-- ==== Sys2Proof/Tests/Slice0.lean ====
section
/-! SUPPORT. The model's own tests. Expected values come from spec/95_test_vectors.md (the section is named at each group)
or from the encoding tables of spec/30_encoding.md, never from the model. Then, for every statement with hypotheses, a
witness that meets them together. -/

namespace Sys2Proof.Tests

open Sys2Proof Sys2Proof.Machine

/-! ### WellFormed: one ill-formed term for each check -/

theorem test_branch_offset_bit_zero_refused : (Instr.branch 0 1 2 0b0000000010001#13).wellFormed = false := by decide
theorem test_jal_offset_bit_zero_refused : (Instr.jal 1 0b000000000000000000101#21).wellFormed = false := by decide
theorem test_branch_even_offset_accepted : (Instr.branch 0 1 2 0b0000000010000#13).wellFormed = true := by decide
theorem test_jalr_odd_offset_accepted : (Instr.jalr 1 7 5 0b000000000001#12).wellFormed = true := by decide

/-! ### Decoding: a word of every row written out field by field from the tables R36 to R41, high bits first -/

/-- R37: imm[11:0], rs1, func3, rd, opcode. -/
theorem test_decode_load :
    decodeInstr registryRV32I (0b000000001000#12 ++ 0b00010#5 ++ 0b010#3 ++ 0b00101#5 ++ 0b0000011#7) =
      .ok (.load 5 2 2 8) := by decide
theorem test_decode_miscMem :
    decodeInstr registryRV32I (0b100000110011#12 ++ 0b00000#5 ++ 0b000#3 ++ 0b00000#5 ++ 0b0001111#7) =
      .ok (.miscMem 0 0 0 0x833) := by decide
theorem test_decode_addi :
    decodeInstr registryRV32I (0b111111111111#12 ++ 0b00110#5 ++ 0b000#3 ++ 0b00101#5 ++ 0b0010011#7) =
      .ok (.addi 5 0 6 0xFFF) := by decide
/-- R40: imm[31:12], rd, opcode. -/
theorem test_decode_auipc :
    decodeInstr registryRV32I (0b11111111111111111111#20 ++ 0b00001#5 ++ 0b0010111#7) =
      .ok (.auipc 1 0xFFFFF) := by decide
/-- R38: imm[11:5], rs2, rs1, func3, imm[4:0], opcode. -/
theorem test_decode_store :
    decodeInstr registryRV32I (0b1111110#7 ++ 0b00001#5 ++ 0b00010#5 ++ 0b010#3 ++ 0b01100#5 ++ 0b0100011#7) =
      .ok (.store 2 2 1 0b111111001100) := by decide
/-- R36: func7, rs2, rs1, func3, rd, opcode. -/
theorem test_decode_op :
    decodeInstr registryRV32I (0b0100000#7 ++ 0b01011#5 ++ 0b01010#5 ++ 0b101#3 ++ 0b01100#5 ++ 0b0110011#7) =
      .ok (.op 12 5 10 11 0x20) := by decide
theorem test_decode_lui :
    decodeInstr registryRV32I (0b00010010001101000101#20 ++ 0b00001#5 ++ 0b0110111#7) =
      .ok (.lui 1 0x12345) := by decide
/-- R39: imm[12], imm[10:5], rs2, rs1, func3, imm[4:1], imm[11], opcode; every group of the offset differs. -/
theorem test_decode_branch :
    decodeInstr registryRV32I
      (0b0#1 ++ 0b110101#6 ++ 0b00010#5 ++ 0b00001#5 ++ 0b110#3 ++ 0b0110#4 ++ 0b1#1 ++ 0b1100011#7) =
      .ok (.branch 6 1 2 0b0111010101100) := by decide
theorem test_decode_jalr :
    decodeInstr registryRV32I (0b111111111100#12 ++ 0b00101#5 ++ 0b000#3 ++ 0b00001#5 ++ 0b1100111#7) =
      .ok (.jalr 1 0 5 0xFFC) := by decide
/-- R41: imm[20], imm[10:1], imm[11], imm[19:12], rd, opcode; every group of the offset differs. -/
theorem test_decode_jal :
    decodeInstr registryRV32I
      (0b1#1 ++ 0b0000000110#10 ++ 0b1#1 ++ 0b10100101#8 ++ 0b00001#5 ++ 0b1101111#7) =
      .ok (.jal 1 0b110100101100000001100) := by decide
theorem test_decode_rejects_unknown_by_name :
    decodeInstr registryRV32I 0x00000073 = .error (.unknownOpcode 0x00000073) := by decide
theorem test_decode_rejects_truncated_by_name :
    decodeBytes .little registryRV32I [0x13, 0x00, 0x00] = .error (.truncated 3) := by decide
theorem test_decode_bytes_little_endian :
    decodeBytes .little registryRV32I [0x83, 0x22, 0x81, 0x00, 0x73] = .ok (.load 5 2 2 8, [0x73]) := by decide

***

**Instructions for the task**
Starting at the line that has "decodeInstr registryRV32I (0b0100000#7" and ending at the line that has "0x12345) := by decide", please write out the lines above exactly, leaving out all others.

**Response area**
    decodeInstr registryRV32I (0b0100000#7 ++ 0b01011#5 ++ 0b01010#5 ++ 0b101#3 ++ 0b01100#5 ++ 0b0110011#7) =
      .ok (.op 12 5 10 11 0x20) := by decide
theorem test_decode_lui :
    decodeInstr registryRV32I (0b00010010001101000101#20 ++ 0b00001#5 ++ 0b0110111#7) =
      .ok (.lui 1 0x12345) := by decide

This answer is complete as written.